§ **TASK PROMPT**: Only the lines from the line containing "i :: rest =>" to the end of the entries should be repeated, exactly as they appear.

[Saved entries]
[Start of section]
-- ==== Sys2Proof/Machine/Step.lean ====
section
/-! DEFINITION. One cycle of the block (40_cycle_and_bus.md R130), and the placing of a transaction on the request ports of
the next cycle (log 3). -/

namespace Sys2Proof.Machine

/-- One cycle step: reset overrides all; else phases (a) and (b), then the cycle's transaction, if there is one, on the
state they leave (40_cycle_and_bus.md R130, R133). -/
def step (s : State) : Host.Outcome State Fault Refusal :=
  match s.nextInput.rst, s.nextInput.req with
  | true, _ => .next s.resetCycle
  | false, none => .next (s.internalPhases s.nextInput.dqIn)
  | false, some tw => exec (decodeTW tw) (s.internalPhases s.nextInput.dqIn)

/-- `s` with the transaction `w` on the request ports of the next cycle and `rst` = 0 there. An input record already
pending for that cycle keeps its line level; where there is none, the wire stays as it was (log 3). -/
def State.withFetchWord (s : State) (nbits w : Nat) : State :=
  let tw := BitVec.ofNat 41 (w % 2 ^ nbits)
  match s.pending with
  | [] => { s with pending := [{ rst := false, dqIn := s.swd.linePrev, req := some tw }] }
  | i :: rest => { s with pending := { rst := false, dqIn := i.dqIn, req := some tw } :: rest }

end Sys2Proof.Machine
end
[End of section]
§ **RESPONSE BOX**:
  | i :: rest => { s with pending := { rst := false, dqIn := i.dqIn, req := some tw } :: rest }

end Sys2Proof.Machine
end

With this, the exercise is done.